I will order some wooden frames and some plastic and see if they could mix it up. It’s going to be a large harvest and I’m thinking if I get the supers this week and put them on next week, then by May I could do a honey harvest.
July 21, 2001 2:00am
It’s Friday night at 2am and I’m in my bunk on the tour bus, and we just played a killer gig in Atlanta, Georgia. I know it’s been a long time since I wrote about the bees, but there has been a lot going on.
The hives have been getting enormous, and I knew a few were about to swarm. About 3 months ago, the #3 hive near our bedroom had a huge swarm and the bees ended up high in the ornamental strawberry tree there. Impossible to get down without risking a broken neck, but it was almost worth it. It was big.
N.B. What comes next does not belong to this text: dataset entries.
-- ==== Sys2Proof/Machine/Dispatch.lean ====
section
/-!
DEFINITION. The dispatch of the commands: one arm per constructor of Instr, each one direct call of its meaning.
-/
namespace Sys2Proof.Machine
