/-- TICK_BOUNDARY with DT in a later tick than the tick reached sets the tick number to (DT + TICK_PHASE) >> 10; a waiting
TICK_PHASE change then takes effect and no longer waits, and sets IRQ bit 9 PHASE of the TIME page if TICK_PHASE changes; with no
later tick it changes nothing, so the tick number never falls. STALE_CHECK of a TOK pending queue, a core's input queue, a Ledger
apply queue, a router's waiting spike copies or the Piste's open flits keeps, in order, exactly the words whose stamp rebuilt
against the current DT (FT on the Piste) lies at most 2^33 ns in the past (replay arrivals and writes carry full times and stay),
and for the TOK unit and the core queue adds the number dropped to STALE_FLITS of the cluster's CLU page. -/
def Obligations.TickBoundaryAndStaleWords : Prop :=
  (∀ (s : State) (t : Nat), let b := s.advance t
    (b.tickOf b.dt ≤ s.tick → exec (.tickBoundary t) s = .next b) ∧
    (s.tick < b.tickOf b.dt → s.phasePend = none → exec (.tickBoundary t) s = .next { b with tick := b.tickOf b.dt }) ∧
    (∀ p, s.tick < b.tickOf b.dt → s.phasePend = some p →
      let n := { b with tick := b.tickOf b.dt, phasePend := none }.rs TIME.TICK_PHASE 0 p
      (p = s.rg TIME.TICK_PHASE 0 → exec (.tickBoundary t) s = .next n) ∧
      (p ≠ s.rg TIME.TICK_PHASE 0 → exec (.tickBoundary t) s = .next (n.irqSet ⟨.time, 0⟩ 9)))) ∧
  (∀ (s : State) (t : Nat) (k : Fin 16), s.rg CLU.STALE_FLITS k < 2 ^ 32 →
    ∃ u, exec (.staleCheck t (.tok k)) s = .next u ∧
    (u.tk k).pend = (s.tk k).pend.filter (fun p => !stale (s.advance t).dt (st35 p.t)) ∧
    u.rg CLU.STALE_FLITS k = (s.rg CLU.STALE_FLITS k + ((s.tk k).pend.length - (u.tk k).pend.length)) % 2 ^ 32) ∧
  (∀ (s : State) (t : Nat) (n : Fin 4096), s.rg CLU.STALE_FLITS (n / 256) < 2 ^ 32 →
    ∃ u, exec (.staleCheck t (.coreQueue n)) s = .next u ∧
    (u.core n).queue = (s.core n).queue.filter (fun a => a.cls == 3 || !stale (s.advance t).dt (st35 a.t)) ∧
    u.rg CLU.STALE_FLITS (n / 256) =
      (s.rg CLU.STALE_FLITS (n / 256) + ((s.core n).queue.length - (u.core n).queue.length)) % 2 ^ 32) ∧
  (∀ (s : State) (t : Nat) (k : Fin 16), ∃ u, exec (.staleCheck t (.ledger k)) s = .next u ∧
    (u.bank k).queue = (s.bank k).queue.filter (fun w => w.replay || !stale (s.advance t).dt (st35 (s.dtEquiv k w.d w.tw)))) ∧
  (∀ (s : State) (t : Nat) (k : Fin 16), ∃ u, exec (.staleCheck t (.router k)) s = .next u ∧
    (u.router k).wait = (s.router k).wait.filter (fun c => !stale (s.advance t).dt (wT c.w0))) ∧
  (∀ (s : State) (t : Nat) (k : Fin 16), ∃ u, exec (.staleCheck t (.escape k)) s = .next u ∧
    (u.router k).escLevel ≤ (s.router k).escLevel ∧ (u.router k).wait = (s.router k).wait) ∧
  ∀ (s : State) (t : Nat), ∃ u, exec (.staleCheck t .piste) s = .next u ∧
    u.fab.openF = s.fab.openF.filter (fun f => !stale ((s.advance t).ft (s.advance t).dt) f.ft35)

/-- For writes that reach the TIME page. SYNC_PERIODn in 100 to 100,000, and above SYNC_WIDTH if line n is enabled, is stored and
either comes into force at once (disabled line) or is pending until the line's next edge (enabled line); any other value only sets
ERR_PARAM. SYNC_WIDTH from 1 up that is less than the period in force and any pending period of every enabled line is stored, any
other only sets ERR_PARAM. SYNC_EN enabling no line whose period in force is at most SYNC_WIDTH is stored; a line that it newly
enables gets as its next edge the first multiple of its period after now; a line that it disables has its pending period in force
and no next edge, and is low. A SYNC_EN that breaks the check only sets ERR_PARAM. -/
def Obligations.SyncLineRegisterWrites : Prop :=
  (∀ (s : State) (t : Nat) (c : Req) (n : Fin 4) (v : Word), Reaches s t c ⟨.time, 0⟩ →
    let b := s.advance t
    let p := (TIME.SYNC_PERIOD.nth n).of v
    (100 ≤ p → p ≤ 100000 → s.lineOn n = false →
      exec (.syncPeriodWrite t c n v) s = .next ((b.rs (TIME.SYNC_PERIOD.nth n) 0 p).upLine n fun l => { l with period := p })) ∧
    (100 ≤ p → p ≤ 100000 → s.lineOn n = true → s.rg TIME.SYNC_WIDTH 0 < p →
      exec (.syncPeriodWrite t c n v) s = .next ((b.rs (TIME.SYNC_PERIOD.nth n) 0 p).upLine n fun l => { l with pend := some p })) ∧
    ((p < 100 ∨ 100000 < p ∨ (s.lineOn n = true ∧ p ≤ s.rg TIME.SYNC_WIDTH 0)) →
      exec (.syncPeriodWrite t c n v) s = .next (b.irqSet ⟨.time, 0⟩ 4))) ∧
  (∀ (s : State) (t : Nat) (c : Req) (v : Word), Reaches s t c ⟨.time, 0⟩ →
    let w := TIME.SYNC_WIDTH.of v
    let bad := w = 0 ∨ ∃ n, n < 4 ∧ s.lineOn n = true ∧ ((s.line n).period ≤ w ∨ ∃ p, (s.line n).pend = some p ∧ p ≤ w)
    (¬ bad → exec (.syncWidthWrite t c v) s = .next ((s.advance t).rs TIME.SYNC_WIDTH 0 w)) ∧
    (bad → exec (.syncWidthWrite t c v) s = .next ((s.advance t).irqSet ⟨.time, 0⟩ 4))) ∧
  ∀ (s : State) (t : Nat) (c : Req) (v : Word), Reaches s t c ⟨.time, 0⟩ →
    let new := TIME.SYNC_EN.of v
    let bad := ∃ n, n < 4 ∧ new.testBit n = true ∧ s.lineOn n = false ∧ (s.line n).period ≤ s.rg TIME.SYNC_WIDTH 0
    (bad → exec (.syncEnWrite t c v) s = .next ((s.advance t).irqSet ⟨.time, 0⟩ 4)) ∧
    (¬ bad → ∃ u, exec (.syncEnWrite t c v) s = .next u ∧ u.rg TIME.SYNC_EN 0 = new % 16 ∧
      (∀ n, n < 4 → new.testBit n = s.lineOn n → u.line n = s.line n) ∧
      (∀ n, n < 4 → new.testBit n = true → s.lineOn n = false →
        (u.line n).next = nextMultiple (s.advance t).dt ((s.line n).period * 1000) ∧ (u.line n).began = false) ∧
      (∀ n, n < 4 → new.testBit n = false → s.lineOn n = true → (u.line n).pend = none ∧ (u.line n).next = 0 ∧
        (u.line n).high = false ∧ (u.line n).period = (s.line n).pend.getD (s.line n).period))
Anyway, I left the hive alone, and let them rear a new Queen. When she went out on her maiden voyage to get impregnated, she swarmed in the big oak tree so Julian & I went out there and captured the swarm and hived it. We put it right outside the sliding glass doors by his bedroom.
I’m hoping the #3 hive will rear yet another Queen, but it doesn’t look good. The #2 hive with the Italian Queen took over a year and a half to get going, and is now piled up with 4 supers. That’s very high. I pulled the supers as we went, and stored the honey in the pantry.
2 days before I left for the G3 tour, about 4 weeks ago, I looked out over the hive and saw some funny activity happening. I thought it must be time to add another super because it was getting busy in there and maybe they were getting ready to swarm. So I went to my storage shed to get another super. I opened the door, walked in, closed the door and — right on the back of the door in front of me was an old mirror, about 5 feet high, and it was covered in the biggest swarm of bees I’ve ever seen. I was about 6 inches away from it, and it had to have at least 30000 bees. But I wasn’t going to let her get away from me again, that little Italian Queen. I fixed up a full depth super, sprayed sugar water on the enormous swarm and shook them down off of my mirror. I put the box on the ground about a foot away from where they landed, and amazingly they all marched right into the box.
I now have 5 colonies on my property in Encino and one in Hollywood. The three I had last year manufactured 90 frames of honey since the last harvest in September 2000. That’s about 700 pounds of honey, waiting to be harvested the day after I return home from G3. I can’t even imagine all the honey I’ll have next year, when all 6 hives mature. Oh well, sweet dreams.